TASK TO COMPLETE -> Reproduce the entries below exactly, but only from the line containing "i m, c.mapIndex" to the line containing "((t.check = false", inclusive.

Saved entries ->
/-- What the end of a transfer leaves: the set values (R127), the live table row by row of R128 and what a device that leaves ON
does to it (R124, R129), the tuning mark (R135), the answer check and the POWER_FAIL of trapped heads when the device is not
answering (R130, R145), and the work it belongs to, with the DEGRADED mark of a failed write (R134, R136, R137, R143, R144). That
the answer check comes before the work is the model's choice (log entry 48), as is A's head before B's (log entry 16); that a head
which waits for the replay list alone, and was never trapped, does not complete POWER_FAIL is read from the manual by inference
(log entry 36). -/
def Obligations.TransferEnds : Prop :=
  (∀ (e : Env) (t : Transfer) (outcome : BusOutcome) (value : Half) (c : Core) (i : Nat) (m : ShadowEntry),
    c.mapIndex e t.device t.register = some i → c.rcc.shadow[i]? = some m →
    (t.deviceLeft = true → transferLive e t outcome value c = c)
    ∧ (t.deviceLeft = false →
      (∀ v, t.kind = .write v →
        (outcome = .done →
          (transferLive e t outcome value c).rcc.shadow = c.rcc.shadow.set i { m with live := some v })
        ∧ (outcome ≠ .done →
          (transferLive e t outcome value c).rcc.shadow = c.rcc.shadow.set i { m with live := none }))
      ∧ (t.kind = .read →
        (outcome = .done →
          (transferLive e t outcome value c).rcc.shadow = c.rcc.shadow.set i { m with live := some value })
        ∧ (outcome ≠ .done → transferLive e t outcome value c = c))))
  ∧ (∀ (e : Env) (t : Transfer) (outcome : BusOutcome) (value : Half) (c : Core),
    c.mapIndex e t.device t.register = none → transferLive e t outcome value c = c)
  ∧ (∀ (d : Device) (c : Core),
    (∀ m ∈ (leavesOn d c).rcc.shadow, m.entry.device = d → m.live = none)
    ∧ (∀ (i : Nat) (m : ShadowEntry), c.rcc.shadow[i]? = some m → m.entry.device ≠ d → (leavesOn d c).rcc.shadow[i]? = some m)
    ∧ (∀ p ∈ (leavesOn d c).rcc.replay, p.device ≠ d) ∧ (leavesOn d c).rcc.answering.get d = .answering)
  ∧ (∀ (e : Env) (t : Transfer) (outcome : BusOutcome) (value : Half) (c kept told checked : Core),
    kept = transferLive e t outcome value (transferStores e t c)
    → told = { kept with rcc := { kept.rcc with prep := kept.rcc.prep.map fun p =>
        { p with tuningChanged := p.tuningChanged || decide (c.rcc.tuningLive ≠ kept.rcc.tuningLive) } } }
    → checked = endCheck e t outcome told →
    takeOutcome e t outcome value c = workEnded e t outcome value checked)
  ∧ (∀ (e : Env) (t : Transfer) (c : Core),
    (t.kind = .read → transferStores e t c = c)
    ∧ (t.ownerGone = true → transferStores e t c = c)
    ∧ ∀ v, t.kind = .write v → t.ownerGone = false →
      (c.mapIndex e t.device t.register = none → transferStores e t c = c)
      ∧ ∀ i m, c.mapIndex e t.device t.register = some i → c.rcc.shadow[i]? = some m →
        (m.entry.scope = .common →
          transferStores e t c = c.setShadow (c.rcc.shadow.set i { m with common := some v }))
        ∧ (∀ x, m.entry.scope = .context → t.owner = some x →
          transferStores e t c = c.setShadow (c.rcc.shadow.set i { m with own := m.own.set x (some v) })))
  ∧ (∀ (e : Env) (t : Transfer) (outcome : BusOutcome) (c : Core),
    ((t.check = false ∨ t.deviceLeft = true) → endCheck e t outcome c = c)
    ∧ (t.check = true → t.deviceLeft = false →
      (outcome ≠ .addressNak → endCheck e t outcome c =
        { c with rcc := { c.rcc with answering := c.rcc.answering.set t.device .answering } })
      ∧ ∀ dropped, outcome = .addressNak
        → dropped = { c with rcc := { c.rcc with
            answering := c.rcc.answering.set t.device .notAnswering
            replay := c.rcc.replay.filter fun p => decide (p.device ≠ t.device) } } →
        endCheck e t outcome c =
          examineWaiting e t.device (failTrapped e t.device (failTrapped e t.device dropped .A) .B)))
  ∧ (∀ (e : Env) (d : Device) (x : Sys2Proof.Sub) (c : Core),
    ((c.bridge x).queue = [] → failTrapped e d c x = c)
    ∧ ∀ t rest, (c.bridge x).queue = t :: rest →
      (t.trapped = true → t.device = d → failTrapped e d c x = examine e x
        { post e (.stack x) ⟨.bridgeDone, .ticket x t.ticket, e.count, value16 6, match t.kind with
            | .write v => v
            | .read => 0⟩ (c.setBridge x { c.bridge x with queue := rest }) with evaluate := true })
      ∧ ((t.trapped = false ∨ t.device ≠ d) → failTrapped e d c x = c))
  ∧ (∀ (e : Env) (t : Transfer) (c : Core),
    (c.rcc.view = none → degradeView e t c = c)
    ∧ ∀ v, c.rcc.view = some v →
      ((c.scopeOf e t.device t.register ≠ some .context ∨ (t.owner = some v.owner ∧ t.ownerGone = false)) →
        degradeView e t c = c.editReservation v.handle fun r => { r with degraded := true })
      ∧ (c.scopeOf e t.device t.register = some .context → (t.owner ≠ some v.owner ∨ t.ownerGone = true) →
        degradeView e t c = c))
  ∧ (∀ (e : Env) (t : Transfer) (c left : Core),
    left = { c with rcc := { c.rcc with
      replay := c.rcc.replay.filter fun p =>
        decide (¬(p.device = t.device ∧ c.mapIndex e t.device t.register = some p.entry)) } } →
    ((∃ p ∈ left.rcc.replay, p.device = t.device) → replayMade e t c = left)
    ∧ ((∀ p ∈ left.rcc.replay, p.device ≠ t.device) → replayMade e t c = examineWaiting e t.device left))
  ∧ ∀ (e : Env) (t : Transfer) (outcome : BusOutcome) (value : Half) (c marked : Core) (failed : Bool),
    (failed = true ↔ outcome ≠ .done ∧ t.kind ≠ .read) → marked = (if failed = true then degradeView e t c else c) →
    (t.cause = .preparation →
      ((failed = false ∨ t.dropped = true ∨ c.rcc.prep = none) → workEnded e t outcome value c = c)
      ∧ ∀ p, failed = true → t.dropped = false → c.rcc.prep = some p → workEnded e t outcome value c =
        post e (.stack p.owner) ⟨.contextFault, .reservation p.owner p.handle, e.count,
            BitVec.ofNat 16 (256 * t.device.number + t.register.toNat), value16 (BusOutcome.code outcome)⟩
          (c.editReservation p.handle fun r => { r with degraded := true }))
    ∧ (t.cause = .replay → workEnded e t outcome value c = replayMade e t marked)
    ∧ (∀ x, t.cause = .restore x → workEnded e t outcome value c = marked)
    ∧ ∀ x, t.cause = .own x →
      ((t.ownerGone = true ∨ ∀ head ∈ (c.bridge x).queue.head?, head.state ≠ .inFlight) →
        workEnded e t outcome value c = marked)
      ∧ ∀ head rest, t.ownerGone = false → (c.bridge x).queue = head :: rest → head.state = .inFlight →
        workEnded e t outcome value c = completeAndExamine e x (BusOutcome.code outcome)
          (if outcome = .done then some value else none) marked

RESPONSE AREA ->
      ∧ ∀ i m, c.mapIndex e t.device t.register = some i → c.rcc.shadow[i]? = some m →
        (m.entry.scope = .common →
          transferStores e t c = c.setShadow (c.rcc.shadow.set i { m with common := some v }))
        ∧ (∀ x, m.entry.scope = .context → t.owner = some x →
          transferStores e t c = c.setShadow (c.rcc.shadow.set i { m with own := m.own.set x (some v) })))
  ∧ (∀ (e : Env) (t : Transfer) (outcome : BusOutcome) (c : Core),
    ((t.check = false ∨ t.deviceLeft = true) → endCheck e t outcome c = c)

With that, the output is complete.